• **Entries shown**
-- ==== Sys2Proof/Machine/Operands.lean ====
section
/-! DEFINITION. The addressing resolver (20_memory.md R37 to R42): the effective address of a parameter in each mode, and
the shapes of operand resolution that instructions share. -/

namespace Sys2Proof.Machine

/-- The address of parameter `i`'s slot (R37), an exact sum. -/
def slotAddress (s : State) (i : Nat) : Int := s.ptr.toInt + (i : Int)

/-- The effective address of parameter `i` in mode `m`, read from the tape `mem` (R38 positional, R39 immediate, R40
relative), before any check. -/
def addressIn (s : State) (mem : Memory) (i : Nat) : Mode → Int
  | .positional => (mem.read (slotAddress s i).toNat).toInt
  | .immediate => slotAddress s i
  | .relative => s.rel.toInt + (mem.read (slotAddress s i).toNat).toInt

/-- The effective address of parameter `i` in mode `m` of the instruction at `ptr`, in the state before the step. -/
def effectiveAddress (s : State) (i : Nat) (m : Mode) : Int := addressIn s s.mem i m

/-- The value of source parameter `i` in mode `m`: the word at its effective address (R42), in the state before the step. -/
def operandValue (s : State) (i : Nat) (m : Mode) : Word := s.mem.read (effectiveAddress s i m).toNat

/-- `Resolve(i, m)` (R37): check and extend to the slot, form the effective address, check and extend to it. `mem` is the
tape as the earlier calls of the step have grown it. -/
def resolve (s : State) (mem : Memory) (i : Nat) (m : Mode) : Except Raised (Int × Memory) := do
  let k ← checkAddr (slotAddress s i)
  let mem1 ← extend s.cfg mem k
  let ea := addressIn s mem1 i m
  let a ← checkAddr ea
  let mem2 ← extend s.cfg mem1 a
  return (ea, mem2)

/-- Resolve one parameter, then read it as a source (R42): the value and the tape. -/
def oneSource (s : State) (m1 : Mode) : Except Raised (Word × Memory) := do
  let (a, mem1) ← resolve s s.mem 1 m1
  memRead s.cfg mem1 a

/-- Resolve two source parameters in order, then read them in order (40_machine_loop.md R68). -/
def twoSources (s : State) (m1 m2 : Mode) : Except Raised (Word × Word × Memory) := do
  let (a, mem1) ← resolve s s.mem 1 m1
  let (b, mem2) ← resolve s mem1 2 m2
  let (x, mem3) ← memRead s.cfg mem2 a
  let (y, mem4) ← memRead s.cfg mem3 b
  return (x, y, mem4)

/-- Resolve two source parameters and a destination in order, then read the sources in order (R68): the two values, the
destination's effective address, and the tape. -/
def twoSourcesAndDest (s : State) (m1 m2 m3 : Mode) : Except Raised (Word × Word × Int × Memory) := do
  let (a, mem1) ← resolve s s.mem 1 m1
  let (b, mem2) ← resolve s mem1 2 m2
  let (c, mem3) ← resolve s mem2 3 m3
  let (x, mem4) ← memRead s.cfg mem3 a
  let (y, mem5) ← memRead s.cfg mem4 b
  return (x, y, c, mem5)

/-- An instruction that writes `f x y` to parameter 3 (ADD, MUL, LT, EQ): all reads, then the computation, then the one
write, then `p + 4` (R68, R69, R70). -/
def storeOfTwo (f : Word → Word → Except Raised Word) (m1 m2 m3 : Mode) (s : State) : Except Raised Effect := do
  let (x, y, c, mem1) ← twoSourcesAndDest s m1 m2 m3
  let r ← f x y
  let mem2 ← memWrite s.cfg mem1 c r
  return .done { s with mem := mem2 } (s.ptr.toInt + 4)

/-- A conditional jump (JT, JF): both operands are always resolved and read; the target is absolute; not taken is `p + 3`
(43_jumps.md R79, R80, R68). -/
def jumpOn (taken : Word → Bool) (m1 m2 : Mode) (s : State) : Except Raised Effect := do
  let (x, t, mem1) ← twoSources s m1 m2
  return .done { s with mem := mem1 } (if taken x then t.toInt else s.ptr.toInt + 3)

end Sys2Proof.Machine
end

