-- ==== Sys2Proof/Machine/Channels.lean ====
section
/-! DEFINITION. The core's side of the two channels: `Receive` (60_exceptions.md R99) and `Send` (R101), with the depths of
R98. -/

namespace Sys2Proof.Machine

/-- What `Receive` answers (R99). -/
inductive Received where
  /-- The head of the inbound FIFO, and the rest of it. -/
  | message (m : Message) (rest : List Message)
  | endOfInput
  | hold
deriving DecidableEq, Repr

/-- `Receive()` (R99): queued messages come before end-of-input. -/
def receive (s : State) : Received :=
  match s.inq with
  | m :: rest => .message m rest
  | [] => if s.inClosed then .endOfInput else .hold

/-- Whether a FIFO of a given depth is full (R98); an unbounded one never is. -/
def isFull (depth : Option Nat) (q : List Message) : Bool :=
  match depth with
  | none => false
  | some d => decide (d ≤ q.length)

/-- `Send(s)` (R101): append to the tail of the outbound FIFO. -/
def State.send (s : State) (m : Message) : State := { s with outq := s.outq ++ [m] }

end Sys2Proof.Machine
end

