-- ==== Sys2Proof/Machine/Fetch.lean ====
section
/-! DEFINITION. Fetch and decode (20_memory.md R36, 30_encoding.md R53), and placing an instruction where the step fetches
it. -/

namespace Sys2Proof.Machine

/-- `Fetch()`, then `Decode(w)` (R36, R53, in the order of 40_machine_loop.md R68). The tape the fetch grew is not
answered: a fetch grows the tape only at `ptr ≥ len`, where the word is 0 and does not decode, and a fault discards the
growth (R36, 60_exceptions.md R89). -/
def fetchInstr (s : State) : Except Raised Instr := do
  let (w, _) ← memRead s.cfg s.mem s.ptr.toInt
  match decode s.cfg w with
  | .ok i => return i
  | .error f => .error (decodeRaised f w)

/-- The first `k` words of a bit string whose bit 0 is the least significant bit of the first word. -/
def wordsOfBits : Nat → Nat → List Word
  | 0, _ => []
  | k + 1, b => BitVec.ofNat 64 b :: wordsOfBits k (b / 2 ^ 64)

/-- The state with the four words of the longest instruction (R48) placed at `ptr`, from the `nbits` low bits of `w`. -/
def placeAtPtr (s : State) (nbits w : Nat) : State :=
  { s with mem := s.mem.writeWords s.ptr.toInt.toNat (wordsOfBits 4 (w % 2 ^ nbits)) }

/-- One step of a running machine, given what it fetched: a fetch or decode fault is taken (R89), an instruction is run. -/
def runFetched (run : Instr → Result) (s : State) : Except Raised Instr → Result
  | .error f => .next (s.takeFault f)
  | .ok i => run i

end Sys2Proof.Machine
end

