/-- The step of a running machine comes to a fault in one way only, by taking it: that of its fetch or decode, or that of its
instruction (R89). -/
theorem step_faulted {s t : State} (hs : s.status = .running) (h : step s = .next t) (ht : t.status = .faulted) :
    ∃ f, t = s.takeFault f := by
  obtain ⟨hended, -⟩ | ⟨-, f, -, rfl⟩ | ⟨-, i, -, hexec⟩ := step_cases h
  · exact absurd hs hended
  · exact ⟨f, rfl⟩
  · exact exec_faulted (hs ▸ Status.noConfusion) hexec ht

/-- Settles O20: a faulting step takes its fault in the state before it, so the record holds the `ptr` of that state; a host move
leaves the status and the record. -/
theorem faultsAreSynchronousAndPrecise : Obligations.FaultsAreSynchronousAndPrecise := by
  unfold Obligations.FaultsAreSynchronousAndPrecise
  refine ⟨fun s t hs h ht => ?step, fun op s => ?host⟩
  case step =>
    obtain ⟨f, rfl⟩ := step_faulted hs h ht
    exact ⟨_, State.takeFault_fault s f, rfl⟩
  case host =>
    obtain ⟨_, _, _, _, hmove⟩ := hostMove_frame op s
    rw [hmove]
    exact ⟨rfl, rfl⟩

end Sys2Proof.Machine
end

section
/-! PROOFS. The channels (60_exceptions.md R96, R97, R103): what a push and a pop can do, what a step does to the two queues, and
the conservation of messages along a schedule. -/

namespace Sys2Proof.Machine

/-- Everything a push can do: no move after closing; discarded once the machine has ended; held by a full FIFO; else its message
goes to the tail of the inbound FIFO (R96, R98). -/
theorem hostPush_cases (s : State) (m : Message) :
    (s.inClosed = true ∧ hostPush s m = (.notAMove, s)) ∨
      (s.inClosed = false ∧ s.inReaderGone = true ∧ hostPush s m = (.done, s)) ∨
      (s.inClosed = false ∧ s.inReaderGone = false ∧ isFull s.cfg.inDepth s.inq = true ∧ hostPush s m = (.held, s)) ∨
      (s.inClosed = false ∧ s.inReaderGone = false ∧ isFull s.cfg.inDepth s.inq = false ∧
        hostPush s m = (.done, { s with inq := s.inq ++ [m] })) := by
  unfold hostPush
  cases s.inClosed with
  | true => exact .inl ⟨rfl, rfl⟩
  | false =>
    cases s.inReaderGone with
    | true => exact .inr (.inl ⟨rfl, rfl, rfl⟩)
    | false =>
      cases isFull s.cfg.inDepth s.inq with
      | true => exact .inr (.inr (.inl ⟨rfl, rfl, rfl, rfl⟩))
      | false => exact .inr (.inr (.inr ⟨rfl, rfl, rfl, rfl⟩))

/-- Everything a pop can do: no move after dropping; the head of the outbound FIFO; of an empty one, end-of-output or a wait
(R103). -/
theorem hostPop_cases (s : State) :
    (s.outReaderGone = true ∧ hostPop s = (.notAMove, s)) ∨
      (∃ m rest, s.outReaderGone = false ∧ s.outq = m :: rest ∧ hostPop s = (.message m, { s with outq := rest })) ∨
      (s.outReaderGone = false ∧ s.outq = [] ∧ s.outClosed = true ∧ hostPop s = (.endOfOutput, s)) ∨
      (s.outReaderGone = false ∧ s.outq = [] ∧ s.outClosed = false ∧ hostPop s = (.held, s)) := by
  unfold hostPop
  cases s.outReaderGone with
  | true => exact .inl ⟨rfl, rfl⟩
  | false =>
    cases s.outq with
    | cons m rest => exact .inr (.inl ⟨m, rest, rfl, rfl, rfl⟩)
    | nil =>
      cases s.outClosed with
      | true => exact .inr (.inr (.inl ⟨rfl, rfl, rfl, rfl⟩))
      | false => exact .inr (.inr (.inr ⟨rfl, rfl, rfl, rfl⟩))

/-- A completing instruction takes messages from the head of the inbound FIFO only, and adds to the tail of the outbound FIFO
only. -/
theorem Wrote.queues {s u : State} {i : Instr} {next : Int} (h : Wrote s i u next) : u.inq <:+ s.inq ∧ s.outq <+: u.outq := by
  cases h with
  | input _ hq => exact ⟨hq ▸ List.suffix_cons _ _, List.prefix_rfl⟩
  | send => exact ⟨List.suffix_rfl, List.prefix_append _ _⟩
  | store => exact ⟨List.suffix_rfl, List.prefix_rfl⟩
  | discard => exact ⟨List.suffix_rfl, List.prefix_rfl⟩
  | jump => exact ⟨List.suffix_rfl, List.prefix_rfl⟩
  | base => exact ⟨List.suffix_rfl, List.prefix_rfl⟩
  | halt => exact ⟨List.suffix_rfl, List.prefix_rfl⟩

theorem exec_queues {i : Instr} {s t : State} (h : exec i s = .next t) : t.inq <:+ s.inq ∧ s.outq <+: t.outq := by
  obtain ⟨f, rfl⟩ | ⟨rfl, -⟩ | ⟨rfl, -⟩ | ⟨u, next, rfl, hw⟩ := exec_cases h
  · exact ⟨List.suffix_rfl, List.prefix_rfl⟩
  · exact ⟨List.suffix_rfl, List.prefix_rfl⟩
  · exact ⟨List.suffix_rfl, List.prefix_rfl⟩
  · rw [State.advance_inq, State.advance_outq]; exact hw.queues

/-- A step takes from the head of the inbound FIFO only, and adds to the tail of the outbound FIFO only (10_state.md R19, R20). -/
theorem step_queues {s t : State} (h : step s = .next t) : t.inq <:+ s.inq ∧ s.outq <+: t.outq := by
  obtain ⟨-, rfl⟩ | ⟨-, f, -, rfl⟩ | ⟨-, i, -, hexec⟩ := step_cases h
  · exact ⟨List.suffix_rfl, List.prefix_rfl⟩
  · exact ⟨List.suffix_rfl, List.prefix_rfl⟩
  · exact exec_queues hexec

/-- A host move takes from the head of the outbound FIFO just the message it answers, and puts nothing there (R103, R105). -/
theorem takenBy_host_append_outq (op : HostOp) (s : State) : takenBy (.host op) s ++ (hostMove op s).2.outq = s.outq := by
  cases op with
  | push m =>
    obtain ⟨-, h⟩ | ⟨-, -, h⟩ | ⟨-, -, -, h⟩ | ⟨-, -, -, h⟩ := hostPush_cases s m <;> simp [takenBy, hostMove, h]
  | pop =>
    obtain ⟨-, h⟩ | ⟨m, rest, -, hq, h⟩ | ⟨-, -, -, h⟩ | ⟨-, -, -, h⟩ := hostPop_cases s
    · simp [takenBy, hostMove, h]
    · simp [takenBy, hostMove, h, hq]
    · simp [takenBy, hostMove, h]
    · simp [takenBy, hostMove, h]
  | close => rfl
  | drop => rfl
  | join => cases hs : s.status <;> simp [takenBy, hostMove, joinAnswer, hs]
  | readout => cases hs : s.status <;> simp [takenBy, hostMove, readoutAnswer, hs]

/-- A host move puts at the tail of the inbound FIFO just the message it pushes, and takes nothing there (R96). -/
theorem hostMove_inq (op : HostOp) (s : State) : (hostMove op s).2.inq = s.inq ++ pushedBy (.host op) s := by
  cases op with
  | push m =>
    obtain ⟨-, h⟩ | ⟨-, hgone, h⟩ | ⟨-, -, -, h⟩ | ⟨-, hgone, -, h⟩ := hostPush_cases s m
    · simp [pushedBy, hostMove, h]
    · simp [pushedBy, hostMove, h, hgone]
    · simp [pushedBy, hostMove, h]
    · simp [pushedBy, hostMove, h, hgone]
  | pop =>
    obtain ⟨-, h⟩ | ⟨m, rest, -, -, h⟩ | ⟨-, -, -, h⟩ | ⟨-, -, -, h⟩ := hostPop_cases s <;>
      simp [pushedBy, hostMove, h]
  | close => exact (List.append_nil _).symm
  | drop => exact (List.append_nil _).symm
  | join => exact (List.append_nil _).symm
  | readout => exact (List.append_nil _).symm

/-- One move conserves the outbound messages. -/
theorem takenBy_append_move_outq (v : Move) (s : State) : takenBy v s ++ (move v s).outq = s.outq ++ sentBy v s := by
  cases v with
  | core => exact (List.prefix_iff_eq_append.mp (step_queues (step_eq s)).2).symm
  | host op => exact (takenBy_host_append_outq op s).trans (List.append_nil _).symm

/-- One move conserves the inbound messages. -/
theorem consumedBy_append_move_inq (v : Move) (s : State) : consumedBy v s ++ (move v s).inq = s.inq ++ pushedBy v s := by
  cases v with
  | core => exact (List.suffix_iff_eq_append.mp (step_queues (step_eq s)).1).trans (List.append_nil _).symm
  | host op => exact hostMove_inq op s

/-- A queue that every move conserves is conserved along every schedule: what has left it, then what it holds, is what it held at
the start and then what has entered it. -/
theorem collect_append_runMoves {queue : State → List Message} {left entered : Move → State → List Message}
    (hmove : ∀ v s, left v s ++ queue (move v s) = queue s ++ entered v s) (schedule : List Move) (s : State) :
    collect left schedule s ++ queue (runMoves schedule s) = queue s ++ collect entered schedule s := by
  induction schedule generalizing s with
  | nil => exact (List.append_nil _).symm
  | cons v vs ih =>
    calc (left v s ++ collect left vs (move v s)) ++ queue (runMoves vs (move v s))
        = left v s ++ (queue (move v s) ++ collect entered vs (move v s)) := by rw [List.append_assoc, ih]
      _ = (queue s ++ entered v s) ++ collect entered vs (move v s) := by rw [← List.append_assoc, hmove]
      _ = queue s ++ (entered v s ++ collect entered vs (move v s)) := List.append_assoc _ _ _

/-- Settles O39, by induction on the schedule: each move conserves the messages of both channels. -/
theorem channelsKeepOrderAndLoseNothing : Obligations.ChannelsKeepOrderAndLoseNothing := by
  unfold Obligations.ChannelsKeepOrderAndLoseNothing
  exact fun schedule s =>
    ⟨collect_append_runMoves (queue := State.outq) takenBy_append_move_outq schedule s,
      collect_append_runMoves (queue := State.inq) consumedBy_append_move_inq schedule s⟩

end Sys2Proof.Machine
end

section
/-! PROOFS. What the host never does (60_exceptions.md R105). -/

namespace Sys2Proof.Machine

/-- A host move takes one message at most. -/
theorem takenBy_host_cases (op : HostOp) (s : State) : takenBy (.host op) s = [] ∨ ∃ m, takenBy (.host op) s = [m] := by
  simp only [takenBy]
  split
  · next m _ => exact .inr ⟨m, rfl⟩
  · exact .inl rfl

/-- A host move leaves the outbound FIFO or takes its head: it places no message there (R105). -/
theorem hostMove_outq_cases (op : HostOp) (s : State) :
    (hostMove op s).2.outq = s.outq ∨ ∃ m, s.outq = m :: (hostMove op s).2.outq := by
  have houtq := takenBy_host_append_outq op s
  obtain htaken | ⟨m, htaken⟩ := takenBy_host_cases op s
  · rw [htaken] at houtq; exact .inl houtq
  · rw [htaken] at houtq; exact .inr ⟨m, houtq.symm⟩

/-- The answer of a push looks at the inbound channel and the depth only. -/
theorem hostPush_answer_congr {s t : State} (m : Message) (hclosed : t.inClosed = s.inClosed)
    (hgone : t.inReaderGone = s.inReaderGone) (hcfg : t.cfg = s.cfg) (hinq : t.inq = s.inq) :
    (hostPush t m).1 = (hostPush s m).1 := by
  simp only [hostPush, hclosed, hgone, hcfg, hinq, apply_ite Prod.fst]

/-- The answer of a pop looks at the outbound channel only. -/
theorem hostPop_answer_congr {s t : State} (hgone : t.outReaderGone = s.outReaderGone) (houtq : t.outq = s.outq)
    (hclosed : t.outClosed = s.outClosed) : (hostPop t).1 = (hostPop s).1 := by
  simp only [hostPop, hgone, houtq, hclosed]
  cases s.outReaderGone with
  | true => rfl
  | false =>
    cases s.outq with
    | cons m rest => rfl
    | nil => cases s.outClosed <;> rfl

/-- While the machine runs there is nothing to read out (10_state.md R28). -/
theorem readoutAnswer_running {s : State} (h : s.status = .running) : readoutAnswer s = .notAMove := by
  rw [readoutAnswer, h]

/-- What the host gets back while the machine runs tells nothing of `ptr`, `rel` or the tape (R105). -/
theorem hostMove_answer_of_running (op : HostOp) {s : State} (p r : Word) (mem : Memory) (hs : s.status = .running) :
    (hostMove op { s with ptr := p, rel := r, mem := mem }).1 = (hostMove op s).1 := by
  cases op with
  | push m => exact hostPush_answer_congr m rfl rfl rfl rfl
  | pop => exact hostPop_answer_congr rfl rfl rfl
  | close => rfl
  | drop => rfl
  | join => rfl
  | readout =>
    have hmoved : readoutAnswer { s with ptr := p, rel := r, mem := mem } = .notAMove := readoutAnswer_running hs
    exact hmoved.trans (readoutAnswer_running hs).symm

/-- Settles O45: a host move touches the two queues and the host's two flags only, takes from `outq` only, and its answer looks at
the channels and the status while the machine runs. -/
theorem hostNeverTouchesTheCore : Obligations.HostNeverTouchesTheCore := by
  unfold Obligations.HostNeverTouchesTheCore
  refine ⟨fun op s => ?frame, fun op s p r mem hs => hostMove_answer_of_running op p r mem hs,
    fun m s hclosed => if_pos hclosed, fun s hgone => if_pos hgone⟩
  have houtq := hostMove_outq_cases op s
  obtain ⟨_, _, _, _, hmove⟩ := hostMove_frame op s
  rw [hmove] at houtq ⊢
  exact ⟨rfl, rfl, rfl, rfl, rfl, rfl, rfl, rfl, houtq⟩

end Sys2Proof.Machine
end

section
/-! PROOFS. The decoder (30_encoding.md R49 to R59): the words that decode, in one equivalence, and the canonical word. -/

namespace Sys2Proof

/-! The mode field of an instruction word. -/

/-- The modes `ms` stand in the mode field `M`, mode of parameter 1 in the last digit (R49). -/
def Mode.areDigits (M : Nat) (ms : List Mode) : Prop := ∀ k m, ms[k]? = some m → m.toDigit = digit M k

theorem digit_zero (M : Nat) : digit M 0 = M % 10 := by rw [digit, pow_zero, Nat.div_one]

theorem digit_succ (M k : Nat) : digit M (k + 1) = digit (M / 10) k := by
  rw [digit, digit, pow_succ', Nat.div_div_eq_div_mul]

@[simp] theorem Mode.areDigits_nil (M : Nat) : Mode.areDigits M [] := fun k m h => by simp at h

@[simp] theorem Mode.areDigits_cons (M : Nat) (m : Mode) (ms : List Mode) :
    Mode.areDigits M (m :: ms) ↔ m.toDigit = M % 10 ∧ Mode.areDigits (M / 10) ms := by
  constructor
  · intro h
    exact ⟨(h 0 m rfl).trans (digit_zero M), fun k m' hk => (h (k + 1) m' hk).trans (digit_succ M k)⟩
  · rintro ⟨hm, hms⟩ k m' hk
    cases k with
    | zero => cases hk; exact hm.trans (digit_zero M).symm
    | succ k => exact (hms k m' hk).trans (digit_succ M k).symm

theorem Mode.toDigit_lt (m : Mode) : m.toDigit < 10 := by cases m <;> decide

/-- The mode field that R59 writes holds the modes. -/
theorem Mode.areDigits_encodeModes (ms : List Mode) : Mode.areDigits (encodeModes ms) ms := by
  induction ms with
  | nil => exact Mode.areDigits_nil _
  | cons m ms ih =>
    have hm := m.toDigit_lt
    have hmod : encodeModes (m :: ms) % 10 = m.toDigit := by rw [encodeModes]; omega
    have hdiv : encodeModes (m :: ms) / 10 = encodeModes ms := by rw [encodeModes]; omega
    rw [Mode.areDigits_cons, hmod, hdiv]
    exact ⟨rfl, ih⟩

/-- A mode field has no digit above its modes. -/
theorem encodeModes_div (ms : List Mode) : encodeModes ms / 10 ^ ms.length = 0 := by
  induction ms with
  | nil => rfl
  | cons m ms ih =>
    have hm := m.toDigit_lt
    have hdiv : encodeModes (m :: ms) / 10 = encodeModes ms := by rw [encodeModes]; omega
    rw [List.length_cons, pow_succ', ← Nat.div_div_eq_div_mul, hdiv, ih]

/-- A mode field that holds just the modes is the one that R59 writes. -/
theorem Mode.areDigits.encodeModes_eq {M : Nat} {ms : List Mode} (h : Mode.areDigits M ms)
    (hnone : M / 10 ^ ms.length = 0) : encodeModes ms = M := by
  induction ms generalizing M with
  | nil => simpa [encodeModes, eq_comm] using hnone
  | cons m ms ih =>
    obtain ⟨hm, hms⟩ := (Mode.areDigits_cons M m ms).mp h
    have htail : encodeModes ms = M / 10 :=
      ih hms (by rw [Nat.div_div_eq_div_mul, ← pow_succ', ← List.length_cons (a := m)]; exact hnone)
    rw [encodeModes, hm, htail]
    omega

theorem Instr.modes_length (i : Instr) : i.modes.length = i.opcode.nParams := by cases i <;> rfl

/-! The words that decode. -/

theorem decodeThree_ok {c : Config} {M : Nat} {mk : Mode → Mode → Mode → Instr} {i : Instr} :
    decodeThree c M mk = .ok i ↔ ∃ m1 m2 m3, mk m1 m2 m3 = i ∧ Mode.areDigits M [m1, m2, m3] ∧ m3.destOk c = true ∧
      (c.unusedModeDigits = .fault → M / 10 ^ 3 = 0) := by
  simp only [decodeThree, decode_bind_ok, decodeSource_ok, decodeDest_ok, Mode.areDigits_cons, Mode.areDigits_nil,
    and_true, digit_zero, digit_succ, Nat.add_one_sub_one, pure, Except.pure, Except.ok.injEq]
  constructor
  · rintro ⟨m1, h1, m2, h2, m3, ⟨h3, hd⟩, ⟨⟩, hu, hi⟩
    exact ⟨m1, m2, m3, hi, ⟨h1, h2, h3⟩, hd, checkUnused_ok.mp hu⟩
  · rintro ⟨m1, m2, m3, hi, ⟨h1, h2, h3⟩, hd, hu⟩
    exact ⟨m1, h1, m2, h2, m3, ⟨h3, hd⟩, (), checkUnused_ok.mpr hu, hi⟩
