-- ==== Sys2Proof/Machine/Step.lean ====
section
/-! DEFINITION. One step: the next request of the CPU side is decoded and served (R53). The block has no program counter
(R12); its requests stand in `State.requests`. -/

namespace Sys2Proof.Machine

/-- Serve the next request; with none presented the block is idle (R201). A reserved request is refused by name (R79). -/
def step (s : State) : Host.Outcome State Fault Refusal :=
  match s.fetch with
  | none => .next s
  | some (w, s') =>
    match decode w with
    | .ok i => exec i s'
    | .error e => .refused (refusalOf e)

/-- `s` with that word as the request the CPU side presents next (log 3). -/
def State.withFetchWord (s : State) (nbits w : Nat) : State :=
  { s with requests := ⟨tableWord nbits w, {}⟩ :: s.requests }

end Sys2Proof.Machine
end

• **Exercise prompt**
In the records above, find each line with the word "DEFINITION" and copy it.

• **Exercise response**
/-! DEFINITION. The addressing resolver (20_memory.md R37 to R42): the effective address of a parameter in each mode, and
/-! DEFINITION. The core's side of the two channels: `Receive` (60_exceptions.md R99) and `Send` (R101), with the depths of
/-! DEFINITION. Fetch and decode (20_memory.md R36, 30_encoding.md R53), and placing an instruction where the step fetches
/-! DEFINITION. One step: the next request of the CPU side is decoded and served (R53). The block has no program counter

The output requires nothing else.